- Buston as a young lieutenant
- Born: 1853 Twyford, Hampshire, United Kingdom
- Died: 21 June 1938 (aged 84–85) Whitchurch, Shropshire, Shropshire
- Allegiance: United Kingdom
- Branch: British Army
- Service years: 12 September 1872 – 16 February 1910
- Rank: Brigadier-General
- Unit: Royal Engineers
- Conflicts: Second Anglo-Afghan War Hazara Expedition of 1891 Second Boer War
- Awards: Distinguished Service Order The Most Honourable Order of the Bath

= Philip Thomas Buston =

British army general (1853–1938)

Brigadier-General Philip Thomas Buston (1853 – 21 June 1938) was a career officer of the Royal Engineers in the British Army, serving in India and South Africa during his long career.

== Early life ==
Philip Buston was born in 1853 in Twyford, Hampshire, to the Reverend Roger Buston and his wife Anne Mary Buston. He lived his childhood years in Vicarage House, Twyford with his parents and siblings.

== Military service ==
Buston was temporarily commissioned as a Lieutenant c. 12 September 1872, and on 28 September 1875 it was declared that his Commission among others would be made permanent, with pay backdated to the aforementioned date. The India Office and Burma Office List of 1877 accordingly has him listed as a Lieutenant attached to the Sappers and Miners of the Royal Engineers from 12 September 1872.

=== Second Anglo-Afghan War ===
He took part in the Second Anglo-Afghan War as part of the 7th Company of Sappers and Miners under the command of then-Brigadier General Thomas Durand Baker, and on 4 May 1880 he was mentioned in Despatches by then-Lieutenant-General Sir Frederick Roberts, on the advisement of Brigadier-General Baker.

As of 12 September 1884 Buston was promoted to captain.

On 10 April 1889 he was promoted to Brevet Major, and then to full Major rank on 26 January 1892.

=== Hazara Expedition ===
Buston was a part of the Hazara Expedition of 1891, and is mentioned again in Despatches written on 28 August 1891 by then-Major-General William Elles in regards to the operations of the Hazara Field Force, this time in some more detail, and with heavy praise - "The pontoon section of the Bengal Sappers and Miners was commanded by Major P. T. Buston, Royal Engineers, and it was entirely due to this officer's indomitable energy and perseverance that the standing and flying bridges were established exactly when required. It was no light task to bring up the heavy boats from Attock through shallows and over rapids, dangerous in many places, with very little loss of material and no loss of life, and his successful accomplishment of the task is worthy of all praise. The movements and communications of the force were entirely dependent on its constructive capacity in roadmaking.".

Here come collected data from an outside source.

/-- A move answers next or is refused, from a sound state. -/
theorem stepMove_answers {s : State} (m : Move) (h : Sound s) :
    (∃ t, stepMove m s = .next t) ∨ ∃ e, stepMove m s = .refused e := by
  cases m with
  | engine => exact .inl (engineStep_answers h)
  | tick n => exact .inl ⟨_, stepMove_tick n s⟩
  | byte b => exact .inl ⟨_, stepMove_byte b s⟩
  | frame bs => rw [stepMove_frame]; exact .inl (burst_answers bs h)
  | command c =>
    rw [stepMove_command]
    rcases issueCommand_answers (c := c) (s := { s with portArg := c.arg, portData := c.data }) rfl rfl
      with ⟨u, hu⟩ | ⟨e, he⟩
    · obtain ⟨f, hc, ha, rfl⟩ := issueCommand_latches rfl rfl hu
      rw [hu, andThen_next]
      exact .inl (engineRun_answers (issued_sound hc ha h))
    · exact .inr ⟨e, by rw [he, andThen_refused]⟩
  | issue c => exact issueCommand_answers rfl rfl
  | setTimeout n =>
    by_cases hm : HostMayMove s
    · exact .inl ⟨_, if_pos ((portReady_iff s).2 hm)⟩
    · exact .inr ⟨_, execSetTimeout_busy hm⟩
  | reset => exact .inl ⟨_, stepMove_reset s⟩

/-- Taking a move touches the agenda or the count of draws only. -/
theorem takeMove_sound {s : State} (h : Sound s) : Sound (takeMove s).2 := by
  unfold takeMove
  split <;> exact sound_agenda _ _ h

/-- Settles O56: a receiver within its bounds takes any byte, and everything else a move does answers next or is
refused. -/
theorem soundStatesNeverFault : Obligations.SoundStatesNeverFault := by
  refine fun s h => ⟨fun r hr => ?_, engineStep_answers h⟩
  rcases stepMove_answers (takeMove s).1 (takeMove_sound h) with ⟨t, ht⟩ | ⟨e, he⟩
  · cases ht.symm.trans hr
  · cases he.symm.trans hr

/-! ### What the last byte of a frame delivers -/

theorem memRead_drop (m : Memory) (i k n : Nat) : (memRead m i (k + n)).drop k = memRead m (i + k) n := by
  simp [memRead, List.range_add, Nat.add_assoc]

/-- A frame held in the buffer with a right trailer, and its status by its function byte (R125). -/
theorem frameResult_held {m : Memory} {n : Nat} (hn : 3 ≤ n)
    (hcrc : crc16 (memRead m 0 n) = word (Memory.read m n) (Memory.read m (n + 1))) :
    FrameResult (if exceptionFlag (Memory.read m 1) then Memory.read m 2 else 0) (memRead m 0 (n + 2)) := by
  have htrailer : (memRead m 0 (n + 2)).drop n = be16 (crc16 (memRead m 0 n)) := by
    rw [memRead_drop, hcrc, be16_word, Nat.zero_add]
    rfl
  refine ⟨by rw [memRead_length]; omega, ?_, ?_⟩
  · rw [memRead_length, Nat.add_sub_cancel, memRead_take, Nat.min_eq_left (Nat.le_add_right n 2), htrailer]
  · rw [memRead_getD _ _ _ _ _ (by omega), memRead_getD _ _ _ _ _ (by omega)]
    rfl

/-- What a verification of `total` bytes delivers (R124): a CRC error with no frame, or a frame of `total` bytes with a
right trailer and the status that its function byte gives. -/
def VerifiedOutcome (total : Nat) (t : State) : Prop :=
  t.phase = .done ∧ ((t.resStatus = 8 ∧ t.resFrame = []) ∨
    (2 ≤ total ∧ t.resFrame.length = total ∧ (5 ≤ total → FrameResult t.resStatus t.resFrame)))

theorem verify_outcome {s t : State} (h : verify s = .next t) : VerifiedOutcome s.rxTotal.toNat t := by
  rw [verify_eq] at h
  generalize htot : s.rxTotal.toNat = total at h ⊢
  split at h
  · next hm =>
    obtain ⟨n, rfl⟩ : ∃ n, total = n + 2 := ⟨total - 2, by omega⟩
    cases h
    split
    · next hcrc =>
      refine ⟨rfl, .inr ⟨hm.1, ?_, fun h5 => ?_⟩⟩
      · exact (memRead_length _ _ _).trans htot
      · rw [complete, finish_resStatus, finish_resFrame, htot]
        exact frameResult_held (by omega) hcrc
    · exact ⟨rfl, .inl ⟨rfl, rfl⟩⟩
  · cases h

On 1 October 1899 Buston was further promoted to Lieutenant Colonel.

=== Second Boer War ===
In a letter dated 16 April 1901, Buston was once again mentioned in Despatches for a second time by the now Earl Roberts for meritorious service, and was further awarded the Distinguished Service Order on 19 April 1901.

=== Early 1900s ===
Following the Second Boer War, Buston was at some point between 1901 and 1904 made brevet colonel, and was placed on to half pay on 20 September 1904 following five years service as a regimental lieutenant colonel. This did not last long, however, as on 21 August 1905 Buston was brought off half pay, made a chief engineer at Aldershot Command and granted the full rank of colonel in the Army. Further honours were given on 29 June 1906, when Buston was made a Companion of the Order of the Bath, and on 5 October 1907, when he was made a temporary Brigadier-General for as long as he held the position of chief engineer. This position and temporary rank lasted until 21 August 1909, after which he was put on to the half-pay list, and then on to the retired pay list on 16 February 1910.

== Retired life ==
Two years after he retired, Buston was given an honorary promotion restoring his previously temporary rank of Brigadier General.

In 1915, during the First World War, Buston was involved in the opening and running of a Voluntary Aid Detachment hospital at Broughall Cottage, Whitchurch, and is mentioned by the War Office on 12 February 1918 in the London Gazette as having provided "very valuable" services during the course of the war.

Buston died on 21 June 1938, having resided at Tilstock Lodge, Tilstock, Whitchurch for his final years.